Mouse models of human cancer are valuable tools for cancer research. Although xenografts and genetically engineered models (GEMs) possess limitations as well as advantages, each system plays a significant role in preclinical testing. Tumor xenografts are easy to use, relatively inexpensive, and reproducible. The main drawback of xenografts is that the genetics and histology of the tumors are frequently not representative of the respective human tumor and, thus far, these models have not been as predictive of therapeutic success as one would like. By contrast, GEMs are histologically and genetically accurate models of human cancer but have disadvantages of heterogeneity with regard to frequency, latency, and growth. These disadvantages are reminiscent of the variable behavior of actual human tumors. Recently, these shortcomings have been partly overcome with the development of anatomic and molecular in vivo imaging techniques such as magnetic resonance imaging and bioluminescence imaging. These new technologies will hopefully support the use of GEMs in preclinical trials and help determine if trials in GEMs are more predicative than xenografts of human responses. (Cancer Res 2006; 66(7): 3355-9)

Advances in molecular biology have significantly increased our understanding of the biology of cancer. However, these discoveries have not yet been fully translated into improved treatments for patients with cancer. One of the factors limiting the translation of knowledge from preclinical studies to the clinic has been the limitations of in vivo cancer models. In this brief review we will discuss the advantages and disadvantages of xenografts and genetically engineered models (GEM) of cancer for preclinical studies. We will focus on GEMs and review some of the current genetic strategies for modeling cancer in the mouse and highlight some of the preclinical studies that have already been undertaken in GEMs. We will also discuss how recent improved imaging technologies in mice promise to make preclinical testing in GEMs more attractive.

Xenografts are human cells or human cell lines grown in an immunodeficient mouse. There are two main sites used for tumor xenografts: ectopic (s.c.) and orthotopic, a term which refers to the native site of the tumor. There are several advantages to s.c. xenografts. The progression of a large number of synchronized, easily observable tumors can be followed, such that initiation of treatment can begin when the tumors are of an optimal size. Furthermore, xenografts have a high degree of predictability and rapidity of tumor formation, which makes them easy to use. Lastly, only a few mice are needed for drug efficacy studies. The primary shortcoming of xenografts is that the human cell lines used have been maintained on a plastic plate for years. These cell lines have been passaged for many generations in culture and, due to selection pressures under these conditions, are not representative of original tumor in its native state. Cells in culture lack the architectural and cellular complexity of in vivo tumors, which include inflammatory cells, vasculature, and other stromal components. Because the genetics and histology of xenografts do not recapitulate the genetics and histology of human tumors, GEMs were developed.

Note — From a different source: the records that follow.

/-! ### Roots -/

/-- The bits found so far are those of the root: it lies less than the next `2 ^ k` above them. -/
theorem isqrtFrom_spec (n : ℕ) : ∀ (k r : ℕ), r * r ≤ n → n < (r + 2 ^ k) * (r + 2 ^ k) →
    F64.isqrtFrom n k r = Nat.sqrt n
  | 0, _, hlo, hhi => Nat.eq_sqrt.mpr ⟨hlo, hhi⟩
  | k + 1, r, hlo, hhi => by
    rw [F64.isqrtFrom]
    split
    · next h =>
      refine isqrtFrom_spec n k _ h ?_
      rwa [add_assoc, ← two_mul, ← pow_succ']
    · next h => exact isqrtFrom_spec n k r hlo (not_le.mp h)

theorem isqrt_eq_sqrt {n : ℕ} (h : n < 2 ^ 176) : F64.isqrt n = Nat.sqrt n :=
  isqrtFrom_spec n 88 0 (Nat.zero_le _) (by rw [zero_add, ← pow_add]; exact h)

theorem F64.sig_lt (a : F64) : F64.sig a < 2 ^ 53 := by
  unfold F64.sig F64.frac
  split <;> omega

theorem sqrt_sticky (n : ℕ) :
    (if n.sqrt * n.sqrt = n then 0 else 1) = 0 ∧ √(n : ℝ) = n.sqrt ∨
      (if n.sqrt * n.sqrt = n then 0 else 1) = 1 ∧ n.sqrt < √(n : ℝ) ∧ √(n : ℝ) < n.sqrt + 1 := by
  split
  · next h =>
    refine .inl ⟨rfl, ?_⟩
    rw [Real.sqrt_eq_iff_mul_self_eq (by positivity) (by positivity)]
    exact_mod_cast h.symm
  · next h =>
    refine .inr ⟨rfl, lt_of_le_of_ne Real.nat_sqrt_le_real_sqrt fun he => h ?_,
      Real.real_sqrt_lt_nat_sqrt_succ⟩
    have hsq : (n.sqrt : ℝ) * n.sqrt = n := by rw [he, Real.mul_self_sqrt n.cast_nonneg]
    exact_mod_cast hsq

/-- The root to at least 60 bits, and the bit that records a remainder, are enough. -/
theorem round_sqrt_correct {n : ℕ} (hn : 2 ^ 118 ≤ n) (e : ℤ) :
    CorrectlyRounded
      (F64.round false (2 * n.sqrt + (if n.sqrt * n.sqrt = n then 0 else 1)) (e - 1))
      (√(n : ℝ) * 2 ^ e) := by
  have hbits : 2 ^ 59 ≤ n.sqrt := Nat.le_sqrt.mpr hn
  have hpos : (0 : ℝ) < n := by exact_mod_cast lt_of_lt_of_le (by norm_num) hn
  have hlike := roundsLike_sticky hbits (sqrt_sticky n) (e - 1)
  rw [sub_add_cancel] at hlike
  have h := round_correct (by omega) (by positivity) hlike false
  rwa [signOf_false, one_mul] at h

/-- A positive number is a significand and an even power of two, once the significand is shifted
left by `k`; the root of the power is exact. -/
theorem F64.sqrt_correct_of_pos {a : F64} (hf : F64.isFinite a = true) (hk : 0 < F64.key a) :
    CorrectlyRounded (F64.sqrt a) (√(F64.toRat a : ℝ)) := by
  let k : ℕ := 120 + (F64.exp2 a % 2).toNat
  let n := F64.sig a * 2 ^ k
  let h := (F64.exp2 a - k) / 2
  have hz : F64.isZero a = false := by
    rw [← Bool.not_eq_true, F64.isZero_iff_key]; exact hk.ne'
  have hs : F64.neg? a = false := by
    by_contra hs
    rw [F64.key, Bool.of_not_eq_false hs, if_pos rfl] at hk
    omega
  have hsig : 0 < F64.sig a :=
    Nat.pos_of_ne_zero fun h => by simp [(F64.sig_eq_zero_iff a).mp h] at hz
  have hlarge : 2 ^ 118 ≤ n :=
    calc 2 ^ 118 ≤ 1 * 2 ^ 120 := by norm_num
      _ ≤ n := Nat.mul_le_mul hsig (Nat.pow_le_pow_right (by norm_num) (by omega))
  have hsmall : n < 2 ^ 176 :=
    calc n < 2 ^ 53 * 2 ^ k := Nat.mul_lt_mul_of_pos_right (F64.sig_lt a) (by positivity)
      _ = 2 ^ (53 + k) := (pow_add 2 53 k).symm
      _ ≤ 2 ^ 176 := Nat.pow_le_pow_right (by norm_num) (by omega)
  have hsqrt : F64.sqrt a = F64.round false
      (2 * n.sqrt + (if n.sqrt * n.sqrt = n then 0 else 1)) (h - 1) := by
    rw [← isqrt_eq_sqrt hsmall]
    simp [F64.sqrt, F64.finite_not_nan hf, F64.isInf_of_finite hf, hz, hs, n, k, h]
  have hval : (F64.toRat a : ℝ) = n * (2 ^ h * 2 ^ h) := by
    rw [F64.toRat_cast, hs, signOf_false, one_mul, show F64.exp2 a = k + (h + h) by omega,
      zpow_add₀ two_ne_zero, zpow_add₀ two_ne_zero, zpow_natCast, ← mul_assoc]
    exact_mod_cast rfl
  rw [hsqrt, hval, Real.sqrt_mul n.cast_nonneg, Real.sqrt_mul_self (by positivity)]
  exact round_sqrt_correct hlarge h

theorem F64.sqrt_correct {a : F64} (hf : F64.isFinite a = true) (h : F64.le F64.zero a = true) :
    CorrectlyRounded (F64.sqrt a) (√(F64.toRat a : ℝ)) := by
  obtain hz | ⟨-, hk⟩ | rfl := nonneg_cases h
  · rw [toRat_of_isZero hz, Rat.cast_zero, Real.sqrt_zero, F64.sqrt, isZero_not_nan hz, hz]
    exact correctlyRounded_of_isZero hz
  · exact F64.sqrt_correct_of_pos hf hk
  · exact absurd hf (by decide)

/-- Settles O2. -/
theorem sqrtIsCorrectlyRounded : Obligations.SqrtIsCorrectlyRounded :=
  fun _ hf h => F64.sqrt_correct hf h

The first transgenic mouse tumor model was established by overexpression of viral and cellular oncogenes in specific tissues (14). Later, the introduction of gene-targeting technology in mouse embryonic stem cells allowed for the generation not only of oncogene-bearing transgenic mice (gain of function) but also of conventional tumor suppressor gene knockout mice (loss of function). These cancer-prone mouse strains led to the understanding of the role of individual genes and their mutated counterparts in tumorigenesis, as well as the cooperation of individual mutations in tumor development. Cancer is a disease characterized by progressive accumulation of somatic mutations. Such sporadic lesions eventually lead to tumor growth inside a genetically wild-type environment, which often actively contributes to tumor progression. Thus, tumor models that use conventional transgenic or knockout approaches can be used to model familial cancer predisposition syndromes. Additional mutations are acquired in the formation of tumors that develop; sometimes tumors in unintended sites arise before those in the originally intended organ sites. Germ-line mutations of either oncogenes or tumor suppressor genes can lead to embryonic lethality due to unintended effects during development. To overcome these problems, various strategies for conditional gene expression in the mouse have been developed.

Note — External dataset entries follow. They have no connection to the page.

/-- 45_ntru R257: ENCRYPT. The checks in order: key state, message length, ranges (then the table constraints of R244,
log 14), each failing with its code and nothing touched. Where the loop finds a passing attempt, the packed ciphertext
is written at ARG2, RES0 ← Lh, and nothing else changes but the consumption and the completion; at the ceiling,
ITER_LIMIT with no byte written. Each attempt pulls db RNG bytes, its b; ITER_CNT is the number of attempts, ITER_CAP at
the ceiling (R243, R262). The attempts before the passing one fail the dm0 check; the passing one gives
e = R + mp mod 2048 for the R and mp of `AttemptOf` (R245, R246, R248 to R250, R258). The loop is of one step's grant
(log 8). -/
def Obligations.Encryption : Prop :=
  ∀ (s : State) (P : ParamSet), P = s.params.table[s.key.kps] →
    ((s.key.kstate = .empty ∨ s.key.kstate = .closed) → exec .encrypt s = .next (s.failedWith .keyClosed)) ∧
    ((s.key.kstate = .pub ∨ s.key.kstate = .priv) →
      (P.maxMsgLenBytes < s.ctx.arg1.toNat → exec .encrypt s = .next (s.failedWith .msgTooLong)) ∧
      (s.ctx.arg1.toNat ≤ P.maxMsgLenBytes →
        ¬ (RangePre s.ctx.arg0.toNat s.ctx.arg1.toNat ∧ RangePre s.ctx.arg2.toNat P.lenH ∧ P.samplingOk = true) →
        exec .encrypt s = .next (s.failedWith .precondition)) ∧
      (s.ctx.arg1.toNat ≤ P.maxMsgLenBytes → RangePre s.ctx.arg0.toNat s.ctx.arg1.toNat →
        RangePre s.ctx.arg2.toNat P.lenH → P.samplingOk = true →
        let run := encLoop s.params.digest s.turns s.ctx.iterCap.toNat P
          (s.dmem.readBytes s.ctx.arg0.toNat s.ctx.arg1.toNat) s.keyH s.turns 0 s.closedFeed
        let msg := s.dmem.readBytes s.ctx.arg0.toNat s.ctx.arg1.toNat
        let attempt := fun (k : Nat) (R mp : Vec) =>
          AttemptOf s.params.digest s.turns P msg ((s.rng.drop (P.db * k)).take P.db) s.keyH R mp
        let passes := fun mp : Vec => ∀ v ∈ [(1 : Int), 0, -1], P.dm0 ≤ countSym P.N mp v
        (∀ e f, run = .ok e f → ∃ (att : Nat) (R mp : Vec) (m : Memory),
          1 ≤ att ∧ (s.ctx.iterCap ≠ 0#32 → att ≤ s.ctx.iterCap.toNat) ∧ P.db * att ≤ s.rng.length ∧
          f = ⟨closeSource s.su, s.rng.drop (P.db * att), P.db * att, countWord att⟩ ∧
          (∀ k, k + 1 < att → ∃ R' mp', attempt k R' mp' ∧ ¬ passes mp') ∧
          attempt (att - 1) R mp ∧ passes mp ∧
          e.length = P.N ∧ (∀ i, i < P.N → at' e i = (at' R i + at' mp i) % 2048) ∧
          (∀ a, m.read a =
            if s.ctx.arg2.toNat ≤ a ∧ a < s.ctx.arg2.toNat + P.lenH then
              (pack (natVec e) P.N 2048 0).getD (a - s.ctx.arg2.toNat) 0#8
            else s.dmem.read a) ∧
          exec .encrypt s =
            .next { (s.consume f).finished with dmem := m, res0 := BitVec.ofNat 32 P.lenH }) ∧
        ∀ c f, run = .err c f →
          c = .iterLimit ∧ s.ctx.iterCap ≠ 0#32 ∧ P.db * s.ctx.iterCap.toNat ≤ s.rng.length ∧
          f = ⟨closeSource s.su, s.rng.drop (P.db * s.ctx.iterCap.toNat), P.db * s.ctx.iterCap.toNat, s.ctx.iterCap⟩ ∧
          (∀ k, k < s.ctx.iterCap.toNat → ∃ R mp, attempt k R mp ∧ ¬ passes mp) ∧
          exec .encrypt s = .next ((s.consume f).failedWith .iterLimit)))

/-- 45_ntru R264 to R271, R273: DECRYPT. The checks in order, each failing with its code and nothing touched (the table
constraints of R244 last, log 14). Then the values of `RecoveryOf` are computed, and where every check of
`Recovery.Passes` passes (pad bits R267, dm0 of ci R249, TriToBin R247, length byte and zero-pad R270, R2 = cR R271) the
message is written at ARG2 in exactly its length, RES0 ← the length, which is the length byte where the buffer holds
a whole message (00_scope R7; else log 25); where one fails, the one error DECRYPT_FAIL with only the stream unit closed,
no byte written. No RNG byte is pulled. Where a draw uses up one step's grant the command goes on (log 8; which bytes the
draw of r runs on after a refused trinomial is the model's choice, log 27). -/
def Obligations.Decryption : Prop :=
  ∀ (s : State) (P : ParamSet), P = s.params.table[s.key.kps] →
    ((s.key.kstate = .empty ∨ s.key.kstate = .closed) → exec .decrypt s = .next (s.failedWith .keyClosed)) ∧
    (s.key.kstate = .pub → exec .decrypt s = .next (s.failedWith .noPrivkey)) ∧
    (s.key.kstate = .priv →
      (s.ctx.arg1.toNat ≠ P.lenH → exec .decrypt s = .next (s.failedWith .fmtLen)) ∧
      (s.ctx.arg1.toNat = P.lenH →
        ¬ (RangePre s.ctx.arg0.toNat P.lenH ∧ RangePre s.ctx.arg2.toNat P.maxMsgLenBytes ∧ P.samplingOk = true) →
        exec .decrypt s = .next (s.failedWith .precondition)) ∧
      (s.ctx.arg1.toNat = P.lenH → RangePre s.ctx.arg0.toNat P.lenH →
        RangePre s.ctx.arg2.toNat P.maxMsgLenBytes → P.samplingOk = true →
        let ct := s.dmem.readBytes s.ctx.arg0.toNat P.lenH
        let recovers := RecoveryOf s.params.digest s.turns P s.keyF s.keyH ct
        (∀ v, recovers v → v.Passes P ct → ∃ m : Memory,
          v.cm.length ≤ P.maxMsgLenBytes ∧
          (P.db + 1 + P.maxMsgLenBytes ≤ P.mBufLen → v.cm.length = v.lengthByte P) ∧
          (∀ a, m.read a =
            if s.ctx.arg2.toNat ≤ a ∧ a < s.ctx.arg2.toNat + v.cm.length then
              v.cm.getD (a - s.ctx.arg2.toNat) 0#8
            else s.dmem.read a) ∧
          exec .decrypt s =
            .next { s.finished with
              su := closeSource s.su, dmem := m, res0 := BitVec.ofNat 32 v.cm.length }) ∧
        (∀ v, recovers v → ¬ v.Passes P ct →
          exec .decrypt s = .next (State.failedWith { s with su := closeSource s.su } .decryptFail)) ∧
        ((¬ ∃ v, recovers v) → exec .decrypt s = .next (s.goesOn 0 (2 * s.turns + 1)))))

Conditional strategies have been developed that allow control of gene expression in both a tissue and temporal specific manner. The first strategy of this nature was based on the use of chemically induced transcription factors, which are responsible for the regulated expression of the target transgene. In this class of approaches, the most widely used is the tetracycline-dependent regulatory system (5). Another system of conditional loss of function is the conditional/somatic deletion of tumor suppressor genes by site-specific and spontaneous recombination using the Cre- or Flp-mediated recombination. The use of these methods, and newer more complex variants of these strategies, has significantly expanded the array of genetic manipulations that can be carried out in mice to study the pathogenesis of cancer.

Somatic cell gene transfer is another method used for conditional oncogenic expression. Experimentally induced, virally mediated oncogenesis has been used to study cancer for nearly 100 years. The technology differs from germ-line modification strategies in that the viral vectors that induce cancer in experimental animals achieve their goal by transferring genes into a limited number of somatic cells, usually after birth. New advances in these systems now support experimental designs aimed at assessing the effects of mixtures of genetic alterations, identification of the contribution of specific alterations on the histology of tumor cells, and the identification of cell-of-origin for certain cancers. These somatic cell gene transfer strategies are complementary to germ-line modification technologies in unraveling the complexities of cancer biology.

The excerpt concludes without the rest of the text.